> **Exercise inputs**
....................

-- ==== Sys2Proof/Laws/Step.lean ====
section
/-! SUPPORT. What a command, a turn of the decoder and a step can do, said once: if it answers a next state, that state is one of
the cases listed. Rules of the whole machine are derived from these lemmas and do not unfold the step. -/

namespace Sys2Proof.Machine

/-- The next states a command can answer. -/
inductive CommandEffect (s : State) : State → Prop where
  /-- A model fault is recorded. -/
  | fault (f : ModelFault) : CommandEffect s (recordFault f s)
  /-- A CRC command responds, ACC old or new. -/
  | crc (a : Option Word) (v : Option Word) : CommandEffect s (respond .crc ⟨.ok, none, v⟩ { s with acc := a })
  /-- REG.LOOKUP responds. -/
  | lookup (st : Status) (v : Option Word) : CommandEffect s (respond .registry ⟨st, none, v⟩ s)
  /-- REG.NEW or REG.REGISTER changes REG_LIST between decodes and encodes, to indices that exist or were there before. -/
  | registry (l : List Byte) (hd : s.decPhase = .idle) (he : s.encPhase = .idle)
      (hl : ∀ d ∈ l, d ∈ s.regList ∨ d.toNat < s.cfg.numDialects) :
      CommandEffect s (respond .registry ⟨.ok, none, none⟩ { s with regList := l })
  /-- DEC.DECODE starts. -/
  | startDecode (hd : s.decPhase = .idle) : CommandEffect s (startDecode s)
  /-- DEC.SEQ responds. -/
  | decSeq (hd : s.decPhase = .idle) : CommandEffect s (respond .decoder ⟨.ok, none, some (zext16 s.decSeq)⟩ s)
  /-- DEC.DECODE_BUF finds no header. -/
  | bufferInvalid (hd : s.decPhase = .idle) : CommandEffect s (respond .decoder ⟨.invalidHeader, none, none⟩ (startBuffer s))
  /-- DEC.DECODE_BUF finds a frame cut short. -/
  | bufferCut (hd : s.decPhase = .idle) (p : Packet) :
      CommandEffect s (respond .decoder ⟨.truncated, some p, none⟩ (drawn (startBuffer s)))
  /-- DEC.DECODE_BUF finds a whole frame. -/
  | bufferWhole (hd : s.decPhase = .idle) (crc : Word) (p : Packet) : CommandEffect s (concludeFrame crc p (startBuffer s))
  /-- ENC.PACKET of an unknown id. -/
  | encodeUnknown (he : s.encPhase = .idle) :
      CommandEffect s (respond .encoder ⟨.unknownMessage, none, none⟩ (drawn { s with encFrame := freeEncFrame s }))
  /-- ENC.PACKET hands its frame to the sink. -/
  | encode (he : s.encPhase = .idle) (sys comp msg : Byte) (payload : List Byte) (x : Byte)
      (hp : payload.length ≤ maxPayload) (hx : Machine.lookup s msg = some x) :
      CommandEffect s { s with encFrame := frameBytes s.encSeq sys comp msg payload x, encPhase := .flush }
  /-- ENC.SEQ responds. -/
  | encSeq (he : s.encPhase = .idle) : CommandEffect s (respond .encoder ⟨.ok, none, some (zext16 s.encSeq)⟩ s)

/-- What a command that needs ACC can do. -/
theorem withAcc_effect (s : State) (k : Word → State) (hk : ∀ a, s.acc = some a → CommandEffect s (k a)) :
    CommandEffect s (withAcc s k) := by
  cases h : s.acc with
  | none => rw [withAcc_none h]; exact .fault .uninit
  | some a => rw [withAcc_some h]; exact hk a h

/-- What a registry change can do. -/
theorem changeRegistry_effect (ds new : List Byte) (s : State) (hn : ∀ d ∈ new, d ∈ s.regList ∨ d ∈ ds) :
    CommandEffect s (changeRegistry ds new s) := by
  obtain ⟨-, h⟩ | ⟨hd, he, hall, h⟩ | ⟨-, -, -, h⟩ := changeRegistry_cases ds new s <;> rw [h]
  · exact .fault _
  · exact .registry new hd he fun d hm => (hn d hm).imp id (hall d)
  · exact .fault _

/-- What a buffer decode on an idle decoder can do. -/
theorem decodeBuffer_effect (buf : List Byte) (s : State) (hd : s.decPhase = .idle) :
    CommandEffect s (decodeBuffer buf s) := by
  unfold decodeBuffer
  split
  · exact .fault _
  · split
    · exact .fault _
    · rename_i v _
      cases v with
      | invalidHeader => exact .bufferInvalid hd
      | cut => exact .bufferCut hd _
      | whole => exact .bufferWhole hd _ _

/-- Every command: if it answers a next state, that state is one of the effects listed. -/
theorem exec_effect {i : Instr} {s t : State} (h : exec i s = .next t) : CommandEffect s t := by
  cases i with
  | crcInit => cases h; exact .crc _ _
  | crcByte b => cases h; exact withAcc_effect s _ fun a _ => .crc _ _
  | crcBlock data =>
    obtain ⟨-, rfl⟩ := withinFormat_eq_next.mp h
    exact withAcc_effect s _ fun a _ => .crc _ _
  | crcFinal => cases h; exact withAcc_effect s _ fun a _ => .crc s.acc _
  | regNew ds =>
    obtain ⟨-, rfl⟩ := withinFormat_eq_next.mp h
    exact changeRegistry_effect ds ds s fun d hd => .inr hd
  | regRegister d =>
    cases h
    exact changeRegistry_effect [d] (s.regList ++ [d]) s fun e he => by simpa using he
  | regLookup id =>
    cases h
    split
    · exact .lookup _ _
    · exact .lookup _ _
  | decDecode =>
    cases h
    by_cases hd : s.decPhase = .idle
    · rw [whenDecoderIdle_idle hd]; exact .startDecode hd
    · rw [whenDecoderIdle_busy hd]; exact .fault _
  | decDecodeBuf buf =>
    obtain ⟨-, rfl⟩ := withinFormat_eq_next.mp h
    by_cases hd : s.decPhase = .idle
    · rw [whenDecoderIdle_idle hd]; exact decodeBuffer_effect buf s hd
    · rw [whenDecoderIdle_busy hd]; exact .fault _
  | decSeq =>
    cases h
    by_cases hd : s.decPhase = .idle
    · rw [whenDecoderIdle_idle hd]; exact .decSeq hd
    · rw [whenDecoderIdle_busy hd]; exact .fault _
  | encPacket q sys comp msg payload =>
    obtain ⟨hp, rfl⟩ := withinFormat_eq_next.mp h
    by_cases he : s.encPhase = .idle
    · rw [whenEncoderIdle_idle he]
      obtain ⟨-, h'⟩ | ⟨x, hx, h'⟩ := startEncode_cases sys comp msg payload s <;> rw [h']
      · exact .encodeUnknown he
      · exact .encode he _ _ _ _ _ hp hx
    · rw [whenEncoderIdle_busy he]; exact .fault _
  | encSeq =>
    cases h
    by_cases he : s.encPhase = .idle
    · rw [whenEncoderIdle_idle he]; exact .encSeq he
    · rw [whenEncoderIdle_busy he]; exact .fault _

/-- The next states a turn of the decoder can answer. -/
inductive TurnEffect (s : State) : State → Prop where
  /-- It has no step: idle, or reading an empty source. -/
  | hold (h : s.decPhase = .idle ∨ (s.decPhase ≠ .verify ∧ s.src = [])) : TurnEffect s s
  /-- SEEKING drops a byte. -/
  | skip (b : Byte) (rest : List Symbol) (hp : s.decPhase = .seeking) (hs : s.src = .byte b :: rest)
      (hb : b ≠ startMarker) : TurnEffect s { s with src := rest }
  /-- SEEKING accepts a marker. -/
  | marker (rest : List Symbol) (hp : s.decPhase = .seeking) (hs : s.src = .byte startMarker :: rest) :
      TurnEffect s { s with src := rest, decCrc := crcInitial, decPhase := .header 0 }
  /-- HEADER(k) takes a byte. -/
  | header (k : Fin 5) (b : Byte) (rest : List Symbol) (hp : s.decPhase = .header k) (hs : s.src = .byte b :: rest) :
      TurnEffect s { s with
        src := rest, decHdr := s.decHdr.set k (some b), decCrc := crcStep s.decCrc b
        decPhase := if h : k.val < 4 then .header ⟨k.val + 1, by omega⟩ else .body 0 }
  /-- BODY(i) takes a payload byte. -/
  | payload (i : Nat) (l b : Byte) (rest : List Symbol) (hp : s.decPhase = .body i) (hl : s.decHdr[0] = some l)
      (hi : i < l.toNat) (hs : s.src = .byte b :: rest) :
      TurnEffect s { s with
        src := rest, decPay := s.decPay.setIfInBounds i (some b), decCrc := crcStep s.decCrc b, decPhase := .body (i + 1) }
  /-- BODY(L) takes the low checksum byte. -/
  | low (l b : Byte) (rest : List Symbol) (hp : s.decPhase = .body l.toNat) (hl : s.decHdr[0] = some l)
      (hs : s.src = .byte b :: rest) :
      TurnEffect s { s with src := rest, decCk := s.decCk.set 0 (some b), decPhase := .body (l.toNat + 1) }
  /-- BODY(L + 1) takes the high checksum byte. -/
  | high (l b : Byte) (rest : List Symbol) (hp : s.decPhase = .body (l.toNat + 1)) (hl : s.decHdr[0] = some l)
      (hs : s.src = .byte b :: rest) :
      TurnEffect s { s with src := rest, decCk := s.decCk.set 1 (some b), decPhase := .verify }
  /-- End or Err while seeking. -/
  | seekEnd (x : Symbol) (st : Status) (rest : List Symbol) (hp : s.decPhase = .seeking) (hs : s.src = x :: rest) :
      TurnEffect s (respond .decoder ⟨st, none, none⟩ { s with src := rest, decPhase := .idle })
  /-- End or Err inside a frame; a free value is taken. -/
  | cut (x : Symbol) (st : Status) (diag : Option Packet) (rest : List Symbol)
      (hp : (∃ k, s.decPhase = .header k) ∨ ∃ i, s.decPhase = .body i) (hs : s.src = x :: rest) :
      TurnEffect s (respond .decoder ⟨st, diag, none⟩ (drawn { s with src := rest, decPhase := .idle }))
  /-- VERIFY. -/
  | verify (p : Packet) (hp : s.decPhase = .verify) (hpk : packetOf s.decHdr s.decPay s.decCk = some p) :
      TurnEffect s (concludeFrame s.decCrc p s)

/-- A body step ended by End or Err. -/
theorem bodyCut_effect {st : Status} {s t : State} (h : bodyCut st s = .next t) :
    ∃ diag, t = respond .decoder ⟨st, diag, none⟩ (drawn { s with decPhase := .idle }) := by
  unfold bodyCut at h
  split at h
  · cases h; exact ⟨_, rfl⟩
  · cases h

/-- A turn of the decoder: if it answers a next state, that state is one of the effects listed. -/
theorem decoderTurn_effect {s t : State} (h : decoderTurn s = .next t) : TurnEffect s t := by
  unfold decoderTurn at h
  split at h
  · rename_i hp
    cases h; exact .hold (.inl hp)
  · rename_i hp
    cases hs : s.src with
    | nil => rw [readSymbol_nil hs] at h; cases h; exact .hold (.inr ⟨by simp [hp], hs⟩)
    | cons x rest =>
      rw [readSymbol_cons hs] at h
      cases h
      cases x with
      | byte b =>
        by_cases hb : b = startMarker
        · subst hb; simpa [seekStep] using TurnEffect.marker rest hp hs
        · have hb' : b ≠ 254#8 := hb
          simpa [seekStep, hb'] using TurnEffect.skip b rest hp hs hb
      | endOfSource => exact .seekEnd _ _ rest hp hs
      | err e => exact .seekEnd _ _ rest hp hs
  · rename_i k hp
    cases hs : s.src with
    | nil => rw [readSymbol_nil hs] at h; cases h; exact .hold (.inr ⟨by simp [hp], hs⟩)
    | cons x rest =>
      rw [readSymbol_cons hs] at h
      cases h
      cases x with
      | byte b => exact .header k b rest hp hs
      | endOfSource => exact .cut _ _ _ rest (.inl ⟨k, hp⟩) hs
      | err e => exact .cut _ _ _ rest (.inl ⟨k, hp⟩) hs
  · rename_i i hp
    cases hs : s.src with
    | nil => rw [readSymbol_nil hs] at h; cases h; exact .hold (.inr ⟨by simp [hp], hs⟩)
    | cons x rest =>
      rw [readSymbol_cons hs] at h
      cases x with
      | byte b =>
        simp only [bodyStep] at h
        cases hl : s.decHdr[0] with
        | none => simp [hl] at h
        | some l =>
          simp only [hl] at h
          unfold bodyByte at h
          split at h
          · rename_i hi; cases h; exact .payload i l b rest hp hl hi hs
          · split at h
            · rename_i hi; subst hi; cases h; exact .low l b rest hp hl hs
            · split at h
              · rename_i hi; subst hi; cases h; exact .high l b rest hp hl hs
              · cases h
      | endOfSource =>
        obtain ⟨diag, rfl⟩ := bodyCut_effect h
        exact .cut _ _ diag rest (.inr ⟨i, hp⟩) hs
      | err e =>
        obtain ⟨diag, rfl⟩ := bodyCut_effect h
        exact .cut _ _ diag rest (.inr ⟨i, hp⟩) hs
  · rename_i hp
    unfold verifyStep at h
    split at h
    · rename_i p hpk; cases h; exact .verify p hp hpk
    · cases h

/-- A record on the port: if it answers a next state, a command has run or F_ILLEGAL is recorded. -/
theorem issueRecord_eq_next {record : List Byte} {s t : State} (h : issueRecord record s = .next t) :
    (∃ i, decode record = .command i ∧ exec i s = .next t) ∨
    (∃ op, decode record = .illegal op ∧ t = recordFault .illegal s) := by
  unfold issueRecord at h
  split at h
  · exact .inl ⟨_, ‹_›, h⟩
  · cases h; exact .inr ⟨_, ‹_›, rfl⟩
  · cases h

/-- One step: if it answers a next state, one move has taken place, or the decoder has gone on by itself. -/
theorem step_cases {s t : State} (h : step s = .next t) :
    (s.moves = [] ∧ decoderTurn s = .next t) ∨
    (∃ m ms, s.moves = m :: ms ∧ takeMove m { s with moves := ms } = .next t) := by
  unfold step nextMove at h
  split at h
  · exact .inl ⟨‹_›, h⟩
  · exact .inr ⟨_, _, ‹_›, h⟩

end Sys2Proof.Machine
end

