/-! ### Witnesses: encoder -/

theorem witness_EncPacketBuildsTheFrame :
    ([] : List Byte).length ≤ 255 ∧ (zeros 255).length ≤ 255 ∧ inFlush.encPhase ≠ .idle ∧
    idle.encPhase = .idle ∧ lookup idle 2 = none ∧ lookup idle 0 = some 0x32 := by
  refine ⟨by simp, by simp, ?_⟩
  decide

/-- The whole request, one byte less, no byte, and an error. -/
theorem witness_SinkAnswerEndsTheEncode :
    inFlush.encPhase = .flush ∧ inFlush.encFrame.length = 8 ∧ 7 < inFlush.encFrame.length ∧ 0 < inFlush.encFrame.length ∧
    ∀ a ∈ ([.accepted 8, .accepted 7, .accepted 0, .err ⟨1⟩] : List Answer),
      ({ inFlush with moves := [.answer a] }).moves = .answer a :: [] := by decide

theorem witness_SequenceFieldIsIgnored : idle.encPhase = .idle ∧
    ∃ t, exec (.encPacket 0x77 1 1 0 []) idle = .next t ∧ t.encPhase = .flush :=
  ⟨rfl, _, rfl, rfl⟩

theorem witness_EncSeqCommand :
    let s : State :=
      { idle with moves := [.command [0x30, 0x00, 0x00, 0x01, 0x01, 0x00], .answer (.accepted 8), .command [0x31]] }
    inFlush.encPhase ≠ .idle ∧ s.encPhase = .idle ∧ s.encSeq = 0 ∧ lookup s 0 = some 0x32 ∧
    s.moves = [.command [0x30, 0x00, 0x00, 0x01, 0x01, 0x00], .answer (.accepted 8), .command [0x31]] := by decide

/-- An encoder that has had an unknown id and an ENC.SEQ but no success, and one whose step starts an encode. -/
theorem witness_EncSeqCommand_before_encode :
    let s : State := { idle with
      responses := (idle.responses.withEncoder ⟨.unknownMessage, none, none⟩).withEncoder ⟨.ok, none, some 0⟩ }
    let u : State := { idle with moves := [.command [0x30, 0x00, 0x00, 0x01, 0x01, 0x00]] }
    encSeqInv s ∧ (∀ r ∈ s.responses.encoder, r.status = .ok → r.value ≠ none) ∧ s.encPhase = .idle ∧
    encSeqInv u ∧ ∃ t, step u = .next t :=
  ⟨fun _ => rfl, by decide, rfl, fun _ => rfl, _, rfl⟩

/-- X4: three packets of id 0. -/
theorem witness_SequenceIdsAreConsecutive :
    let ps : List (Byte × Byte × Byte × Byte × List Byte) := [(0x00, 1, 1, 0, []), (0x55, 1, 1, 0, []), (0xFE, 1, 1, 0, [])]
    let s : State := { idle with encSeq := 0xFE, moves := encodeMoves ps ++ [] }
    s.encPhase = .idle ∧ s.moves = encodeMoves ps ++ [] ∧
    ∀ p ∈ ps, p.2.2.2.2.length ≤ 255 ∧ lookup s p.2.2.2.1 ≠ none := by decide

theorem witness_DecodeInvertsEncodePacket : idle.encPhase = .idle ∧ idle.decPhase = .idle ∧
    ∃ t, exec (.encPacket 0x99 0x2A 0x07 0x01 [0x10, 0x20, 0xFE, 0x30]) idle = .next t ∧ t.encPhase = .flush ∧
      t.encFrame.length ≤ idle.cfg.maxBuf :=
  ⟨rfl, rfl, _, rfl, rfl, by decide⟩

theorem witness_EncoderCommandsFrame : (∃ t, exec (.encPacket 0 1 1 0 []) idle = .next t) ∧
    ∃ t, exec .encSeq inFlush = .next t := ⟨⟨_, rfl⟩, ⟨_, rfl⟩⟩

/-! ### Witnesses: the whole machine -/

/-- The decoder after the marker and the length byte 0 of a frame, a request pending at the sink. -/
def midFrame : State :=
  { inFlush with
    decPhase := .header 1, decHdr := (Vector.replicate 5 none).set 0 (some 0), decCrc := crcStep crcInitial 0
    src := [.byte 0x07] }

theorem witness_midFrame_inv : Inv midFrame where
  config := by decide
  registry := by
    show ∀ d ∈ ([0] : List Byte), d.toNat < 3
    decide
  decoder := by
    have h : writtenTo 1 midFrame.decHdr := writtenTo_set (by decide) (writtenTo_replicate 5)
    refine ⟨h, writtenTo_replicate 255, writtenTo_replicate 2, ?_⟩
    have hv : writtenValues midFrame.decHdr = [0] := by decide
    have hp : writtenValues midFrame.decPay = [] := writtenValues_unwritten (writtenTo_replicate 255)
    rw [runningSum, hv, hp]
    rfl
  encoder := ⟨by decide, fun _ => ⟨1, 1, 0, 0x32, [], by decide, by decide, by decide +kernel⟩⟩

theorem witness_StepKeepsTheInvariant : Inv midFrame ∧ ∃ t, step midFrame = .next t := ⟨witness_midFrame_inv, _, rfl⟩

/-- One state for each way a step is refused. -/
theorem witness_StepStopsOnlyOnInputsWithoutMove :
    (Inv { midFrame with moves := [.command [0x02]] } ∧
      step { midFrame with moves := [.command [0x02]] } = .refused .notWholeCommand) ∧
    step { idle with moves := [.answer (.accepted 0)] } = .refused .noPendingRequest ∧
    step { inFlush with moves := [.answer (.accepted 9)] } = .refused .acceptedTooMuch :=
  ⟨⟨⟨witness_midFrame_inv.config, witness_midFrame_inv.registry, witness_midFrame_inv.decoder,
    witness_midFrame_inv.encoder⟩, rfl⟩, rfl, rfl⟩

theorem witness_InputsWithoutMoveAreRefused :
    65535 < (zeros 65536).length ∧ 255 < (zeros 256).length ∧
    decode [0x02] = .notWhole ∧ idle.encPhase = .idle ∧ inFlush.encPhase = .flush ∧ inFlush.encFrame.length < 9 := by
  refine ⟨by simp, by simp, ?_⟩
  decide

theorem witness_FaultsAreStickyAndChangeNothingElse :
    (∃ t, issueRecord [0x05] idle = .next t ∧ t.faults ≠ idle.faults) ∧
    (∃ t, step { idle with faults := addFault .busy FaultSet.empty, moves := [.command [0x01]] } = .next t) ∧
    faultRecorded (addFault .busy FaultSet.empty) .busy = true :=
  ⟨⟨_, rfl, by decide⟩, ⟨_, rfl⟩, rfl⟩

theorem witness_EveryCommandHasOneResponse : (∃ t, exec .decDecode idle = .next t) ∧
    (∃ t, takeMove .decoder { midFrame with moves := [] } = .next t) ∧ ∀ record, Move.decoder ≠ .command record :=
  ⟨⟨_, rfl⟩, ⟨_, rfl⟩, fun _ => by simp⟩

/-- For every statement whose only hypothesis is a step to a next state. -/
theorem witness_step : (∃ t, step midFrame = .next t) ∧ (∃ t, step { idle with moves := [.source .endOfSource] } = .next t) ∧
    ∃ t, step { inFlush with moves := [.answer (.accepted 8)] } = .next t ∧ t.encSeq ≠ inFlush.encSeq :=
  ⟨⟨_, rfl⟩, ⟨_, rfl⟩, _, rfl, by decide⟩

/-- DEC_SEQ changes in one step: VERIFY of a frame with sequence id 9. -/
theorem witness_CountersChangeOnlyWithOk : gives (step (inVerify 0 0x91 0x12)) (fun t => t.decSeq = 9) = true := by decide

theorem witness_AccumulatorIsOnlyForCrcCommands : Instr.regLookup 0 ≠ .crcInit ∧ (∀ b, Instr.regLookup 0 ≠ .crcByte b) ∧
    (∀ data, Instr.regLookup 0 ≠ .crcBlock data) ∧ Instr.regLookup 0 ≠ .crcFinal := by simp

theorem witness_StepRunsTheDecodedCommand :
    ({ idle with moves := [.command [0x02, 0xFE], .decoder] }).moves = .command [0x02, 0xFE] :: [.decoder] ∧
    decode [0x02, 0xFE] = .command (.crcByte 0xFE) := by decide

theorem witness_StepTakesTheNextMove :
    ({ idle with moves := [.source (.byte 0xFE)] }).moves = .source (.byte 0xFE) :: [] ∧
    ({ idle with moves := [.decoder] }).moves = .decoder :: [] ∧ idle.moves = [] := by decide

end Sys2Proof.Tests
end

section
/-! The parameters of the block (spec/00_scope.md R9) are constant (R10): each kind of move leaves `cfg` as it was. -/

namespace Sys2Proof.Machine

/-- Only the verdict on a whole buffer frame is not one record update. -/
theorem CommandEffect.cfg_eq {s t : State} (h : CommandEffect s t) : t.cfg = s.cfg := by
  cases h with
  | bufferWhole _ crc p => exact concludeFrame_cfg crc p (startBuffer s)
  | _ => rfl

/-- Only VERIFY is not one record update. -/
theorem TurnEffect.cfg_eq {s t : State} (h : TurnEffect s t) : t.cfg = s.cfg := by
  cases h with
  | verify p => exact concludeFrame_cfg s.decCrc p s
  | _ => rfl

theorem decoderTurn_cfg {s t : State} (h : decoderTurn s = .next t) : t.cfg = s.cfg :=
  (decoderTurn_effect h).cfg_eq

theorem issueRecord_cfg {record : List Byte} {s t : State} (h : issueRecord record s = .next t) : t.cfg = s.cfg := by
  obtain ⟨i, -, hi⟩ | ⟨op, -, rfl⟩ := issueRecord_eq_next h
  · exact (exec_effect hi).cfg_eq
  · exact recordFault_cfg .illegal s

theorem sinkAnswer_cfg {a : Answer} {s t : State} (h : sinkAnswer a s = .next t) : t.cfg = s.cfg := by
  obtain ⟨-, ⟨-, rfl⟩ | ⟨k, -, -, rfl⟩ | ⟨e, -, rfl⟩⟩ := sinkAnswer_eq_next h <;> rfl

theorem takeMove_cfg {m : Move} {s t : State} (h : takeMove m s = .next t) : t.cfg = s.cfg := by
  cases m with
  | command record => exact issueRecord_cfg h
  | source x => cases h; exact appendSymbol_cfg x s
  | answer a => exact sinkAnswer_cfg h
  | decoder => exact decoderTurn_cfg h

theorem step_cfg {s t : State} (h : step s = .next t) : t.cfg = s.cfg := by
  obtain ⟨-, hturn⟩ | ⟨m, ms, -, hmove⟩ := step_cases h
  · exact decoderTurn_cfg hturn
  · exact (takeMove_cfg hmove).trans rfl

/-- Settles O54: whichever move a step takes, it leaves the parameters as they were. -/
theorem parametersNeverChange : Obligations.ParametersNeverChange := fun _ _ h => step_cfg h

end Sys2Proof.Machine
end

section
/-! DEC_SEQ and ENC_SEQ change only in the step of the unit's OK response (spec/20_memory.md R63, spec/10_state.md R33): each kind of
move either leaves both counters as they were, or is the OK verdict on a frame or the sink's full acceptance. -/

namespace Sys2Proof.Machine

/-- From `s` to `t` a counter changes only together with the one OK response that R63 ties it to. -/
structure CountersFollowOk (s t : State) : Prop where
  decSeq : t.decSeq ≠ s.decSeq → ∃ p, t.responses = s.responses.withDecoder ⟨.ok, some p, none⟩ ∧ t.decSeq = p.sequenceId
  encSeq : t.encSeq ≠ s.encSeq → t.responses = s.responses.withEncoder ⟨.ok, none, none⟩ ∧ t.encSeq = s.encSeq + 1

theorem CountersFollowOk.of_unchanged {s t : State} (hd : t.decSeq = s.decSeq) (he : t.encSeq = s.encSeq) :
    CountersFollowOk s t := ⟨fun h => absurd hd h, fun h => absurd he h⟩

/-- The verdict on a whole frame moves DEC_SEQ on OK alone. -/
theorem concludeFrame_countersFollowOk (crc : Word) (p : Packet) (s : State) :
    CountersFollowOk s (concludeFrame crc p s) := by
  obtain ⟨-, h⟩ | ⟨_, -, -, h⟩ | ⟨_, -, -, h⟩ := concludeFrame_cases crc p s <;> rw [h]
  · exact .of_unchanged rfl rfl
  · exact .of_unchanged rfl rfl
  · exact ⟨fun _ => ⟨p, rfl, rfl⟩, fun hne => absurd rfl hne⟩

/-- Of the commands only a buffer decode of a whole frame moves a counter; its start leaves counters and responses alone. -/
theorem CommandEffect.countersFollowOk {s t : State} (h : CommandEffect s t) : CountersFollowOk s t := by
  cases h with
  | bufferWhole _ crc p =>
    obtain ⟨hdec, henc⟩ := concludeFrame_countersFollowOk crc p (startBuffer s)
    exact ⟨hdec, henc⟩
  | _ => exact .of_unchanged rfl rfl

/-- Of the decoder's turns only VERIFY moves a counter. -/
theorem TurnEffect.countersFollowOk {s t : State} (h : TurnEffect s t) : CountersFollowOk s t := by
  cases h with
  | verify p => exact concludeFrame_countersFollowOk s.decCrc p s
  | _ => exact .of_unchanged rfl rfl

theorem issueRecord_countersFollowOk {record : List Byte} {s t : State} (h : issueRecord record s = .next t) :
    CountersFollowOk s t := by
  obtain ⟨i, -, hi⟩ | ⟨op, -, rfl⟩ := issueRecord_eq_next h
  · exact (exec_effect hi).countersFollowOk
  · exact .of_unchanged rfl rfl

/-- Of the sink's answers only the acceptance of the whole request moves a counter. -/
theorem sinkAnswer_countersFollowOk {a : Answer} {s t : State} (h : sinkAnswer a s = .next t) : CountersFollowOk s t := by
  obtain ⟨-, ⟨-, rfl⟩ | ⟨k, -, -, rfl⟩ | ⟨e, -, rfl⟩⟩ := sinkAnswer_eq_next h
  · exact ⟨fun hne => absurd rfl hne, fun _ => ⟨rfl, rfl⟩⟩
  · exact .of_unchanged rfl rfl
  · exact .of_unchanged rfl rfl

theorem takeMove_countersFollowOk {m : Move} {s t : State} (h : takeMove m s = .next t) : CountersFollowOk s t := by
  cases m with
  | command record => exact issueRecord_countersFollowOk h
  | source x => cases h; exact .of_unchanged rfl rfl
  | answer a => exact sinkAnswer_countersFollowOk h
  | decoder => exact (decoderTurn_effect h).countersFollowOk

/-- Taking the move off the list touches neither a counter nor a response. -/
theorem step_countersFollowOk {s t : State} (h : step s = .next t) : CountersFollowOk s t := by
  obtain ⟨-, hturn⟩ | ⟨m, ms, -, hmove⟩ := step_cases h
  · exact (decoderTurn_effect hturn).countersFollowOk
  · obtain ⟨hdec, henc⟩ := takeMove_countersFollowOk hmove
    exact ⟨hdec, henc⟩

/-- Settles O55: whichever move a step takes, a counter it changes follows the unit's OK response. -/
theorem countersChangeOnlyWithOk : Obligations.CountersChangeOnlyWithOk := by
  intro s t h
  obtain ⟨hdec, henc⟩ := step_countersFollowOk h
  exact ⟨hdec, henc⟩

end Sys2Proof.Machine
end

....................

> **What to produce**
A single number is expected: how many lines in the entries above hold the word "hturn".

> **Response to this task**
4